> [What the exercise asks]
Beneath this line are the data; copy exactly the part of them that opens with the line containing "good : Bool := false" and closes with the line containing "acted (R260). -/", and only that part.

Extracted data Block Start

/-- A witness pair (R435). -/
structure Witness where
  /-- Held inverted: the pair is present (its voltage has risen above WIT_MIN). -/
  present : Bool := false
  deriving DecidableEq, Repr, Inhabited

/-- A switch in progress (R441, R442). -/
inductive Switching where
  | idle
  /-- t_T, and whether this hub comes in. -/
  | prompt (tT : Nat) (incoming : Bool)
  | mbb (beat : Nat) (incoming : Bool)
  deriving DecidableEq, Repr, Inhabited

/-- Pairing (R418 to R449). -/
structure Pair where
  /-- 64 bits; 15 R423, R448; reset 0. Loom time of the last role change. -/
  roleSince : Nat := 0
  /-- 1 bit; 15 R445; reset 0. Detached. -/
  detached : Bool := false
  /-- 1 bit; 15 R422; reset 0. The hub listens for JOIN_WAIT, since this loom time. -/
  listening : Option Nat := none
  partner : Partner := {}
  /-- 4 bits each; 14 R397; reset 0 (the first frame is accepted with any ALIVE). -/
  txAlive : Nat := 0
  rxAlive : Option Nat := none
  /-- 1 bit; 15 R425; reset down. The link is up, heartbeats in a row, last valid frame. -/
  linkUp : Bool := false
  row : Nat := 0
  lastValid : Nat := 0
  /-- 15 R425; reset none. Lanes failed. -/
  lanesOut : List Nat := []
  /-- 15 R434; reset lost. HB_IN present, periods in a row, last rising edge. -/
  hbIn : Bool := false
  hbRow : Nat := 0
  hbLast : Option Nat := none
  /-- 15 R434; reset none. The last rising edge, ignored or not. -/
  hbEdge : Option Nat := none
  /-- 1 bit; 15 R422; reset 0. HB_OUT carries its square wave. -/
  hbOn : Bool := false
  /-- 4 pairs; 15 R435; reset absent. -/
  wits : Tab Witness := []
  /-- 64 bits; 15 R438; reset none. Last instant at which excitation was present. -/
  lastExcited : Option Nat := none
  /-- 15 R428; reset none. Items of the snapshot being received, its beat, and the latest complete one. -/
  fragments : List SnapItem := []
  fragBeat : Nat := 0
  /-- 15 R430; reset 0. The place of the next fragment of that snapshot. -/
  fragNext : Nat := 0
  snapshot : List SnapItem := []
  snapBeat : Nat := 0
  snapCfg : Nat := 0
  /-- 15 R430; reset stale. The mirror is in sync. -/
  inSync : Bool := false
  /-- 15 R429; reset none. Deltas sent and not acknowledged; next delta number. -/
  deltas : List Delta := []
  nextDelta : Nat := 0
  lastResend : Nat := 0
  /-- 15 R443; reset none. Since when the conditions of a return have held. -/
  holdFrom : Option Nat := none
  /-- 15 R441, R442; reset idle. -/
  switching : Switching := .idle
  /-- 15 R438, R439; reset none. t_A and t_T of the last switch-over. -/
  tA : Option Nat := none
  tT : Option Nat := none
  /-- 15 R427, R432; reset none. Log entries to send, and entries received to replay. -/
  logOut : List LogEntry := []
  logIn : List LogEntry := []
  /-- 15 R433; reset none. Frames released as a standby: flow, section, number, first instant, instants. -/
  released : List (Nat × Nat × Nat × Nat × Nat) := []
  /-- 6 x 16 bits, saturating; 15 R448; reset 0. Switch-overs, coordinated switches, HB_IN losses, Selvedge losses,
  deltas resent, resyncs. -/
  counters : Tab Nat := []
  /-- 64 bits; 15 R430; reset none. The beat in which a resync was last asked for. -/
  askedAt : Option Nat := none
  /-- 64 bits; 15 R427; reset none. Loom time of the last heartbeat frame sent. -/
  hbSent : Option Nat := none
  /-- 1 bit; 15 R427, R443; reset 0. This hub asks for a switch. -/
  wants : Bool := false
  /-- 64 bits; 15 R442; reset none. After a make-before-break switch: the boundary before which this hub's frames
  still go out. -/
  sendBefore : Option Nat := none
  /-- 14 R409, R410; reset empty. Frames that wait at crossing 7, in order. -/
  out : List Emission := []
  /-- 15 R429; reset none. Deltas accepted, newest first: number, and the words changed. -/
  rxDeltas : List (Nat × List Nat) := []
  /-- 64 bits; 15 R429; reset 0. The beat until which a delta that came too late leaves the mirror out of sync. -/
  lateTo : Nat := 0
  deriving DecidableEq, Repr, Inhabited

/-! ### Power, images, seed bank -/

/-- A power domain (R452 to R454, R464). -/
structure Domain where
  /-- 0 off, 1 starting, 2 on, 3 lost. -/
  state : Nat := 0
  losses : Nat := 0
  /-- Loom time at which its power switch closed. -/
  since : Nat := 0
  /-- It reached power-good. -/
  good : Bool := false
  /-- No further attempt until DOMAIN_SET or restart (R454). -/
  givenUp : Bool := false
  /-- It is requested on (by D_REQ or DOMAIN_SET), so that a loss restarts it. -/
  wanted : Bool := false
  /-- Lanes of a pod die's ply link out of use; trained (R25, R454). -/
  lanesOut : List Nat := []
  trained : Bool := false
  /-- 16 R454; reset none. Loom time of the boundary at which its catch-up reset acts. -/
  align : Option Nat := none
  /-- D4 to D7: the first reset after coming on has acted (R260). -/
  aligned : Bool := false
  deriving DecidableEq, Repr, Inhabited

/-- A rail (R450, R464). -/
structure Rail where
  /-- 0 in window, 1 under, 2 over. -/
  state : Nat := 0
  excursions : Nat := 0
  deriving DecidableEq, Repr, Inhabited

/-- A worn part (R459, R464). -/
structure Worn where
  kind : Nat
  pod : Nat
  idx : Nat
  /-- 0 worn, 1 proposed, 2 substituted, 3 awaiting recalibration. -/
  state : Nat
  deriving DecidableEq, Repr, Inhabited

/-- A firmware image slot (R457). -/
structure Image where
  /-- Held inverted: the check value does not hold. Both slots leave the factory valid (R3). -/
  invalid : Bool := false
  seq : Nat := 0
  version : Nat := 0
  /-- 64 bits; 16 R458; reset 0. Loom time at which the last write of the slot ends. -/
  writeEnds : Nat := 0
  deriving DecidableEq, Repr, Inhabited

/-- Power and the seed bank (R450 to R465). -/
structure Power where
  /-- 8 domains; 16 R453; reset D0 on, the others off (BOOT switches them on, R456). -/
  domains : Tab Domain := []
  /-- 8 rails; 16 R450; reset in window. -/
  rails : Tab Rail := []
  /-- 7 kinds; 16 R459; reset 0. Spares used. -/
  used : Tab Nat := []
  /-- Per pod and spare modulator slot 16, 17 (pod * 32 + slot), and IX4 (pod * 32); 16 R461; reset 0: 1 + what it
  replaces. -/
  replaced : Tab Nat := []
  /-- 16 R464; reset none. Worn parts, oldest first. -/
  worn : List Worn := []
  /-- Per eMRAM sector; 16 R459; reset 0. Reads that needed correction. -/
  mended : Tab Nat := []
  /-- 16 R457; reset valid, sequence number 0, version DESIGN CHOICE 0 (log 8). -/
  imageA : Image := {}
  imageB : Image := {}
  deriving DecidableEq, Repr, Inhabited

/-- The machine. -/
structure State where
  /-- The model's own field (the block's command queue); reset empty. Commands waiting, first in, first out. -/
  pending : List Instr := []
  /-- 01 R29; the clocks and beats. -/
  clk : Clocks := {}
  /-- 02 R49; hub state and supervisor. -/
  hub : Hub := {}
  /-- 02 R39; Shuttle. -/
  sh : Shuttle := {}
  /-- 02 R62; configuration. -/
  cfg : Cfg := {}
  /-- 03 R80; threads. -/
  hed : Heddle := {}
  /-- 04 R118; conversion. -/
  conv : Conv := {}
  /-- 05 R147; filters. -/
  filt : Filt := {}
  /-- 07 R197; the Warp. -/
  warp : Warp := {}
  /-- 09 R255; calibration. -/
  cal : Cal := {}
  /-- 10 R276; the Treadle. -/
  trd : Treadle := {}
  /-- 11 R313; loops and stimulus. -/
  drv : Drive := {}
  /-- 12 R339; Weft. -/
  weft : Weft := {}
  /-- 13 R370; Winnow. -/
  win : Winnow := {}
  /-- 14 R392; integrity. -/
  itg : Integ := {}
  /-- 15 R418; pairing. -/
  pair : Pair := {}
  /-- 16 R450; power and seed bank. -/
  pow : Power := {}
  /-- The model's own field; reset empty. What has left the hub, newest first. -/
  wire : List Emission := []
  /-- The model's own field; reset 0, DESIGN CHOICE (log 9). Counter to which free values are applied. -/
  free : Nat := 0
  deriving DecidableEq, Repr, Inhabited

/-- The hub right after reset: nRESET still low, BOOT, nothing loaded (R455, R456). -/
def State.reset : State :=
  { hub := { nresetLow := true, inReset := true }
    pow := { domains := [(0, { state := 2, good := true, wanted := true })] } }

end Sys2Proof.Machine
end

Extracted data Block End

> [Answer section]
  good : Bool := false
  /-- No further attempt until DOMAIN_SET or restart (R454). -/
  givenUp : Bool := false
  /-- It is requested on (by D_REQ or DOMAIN_SET), so that a loss restarts it. -/
  wanted : Bool := false
  /-- Lanes of a pod die's ply link out of use; trained (R25, R454). -/
  lanesOut : List Nat := []
  trained : Bool := false
  /-- 16 R454; reset none. Loom time of the boundary at which its catch-up reset acts. -/
  align : Option Nat := none
  /-- D4 to D7: the first reset after coming on has acted (R260). -/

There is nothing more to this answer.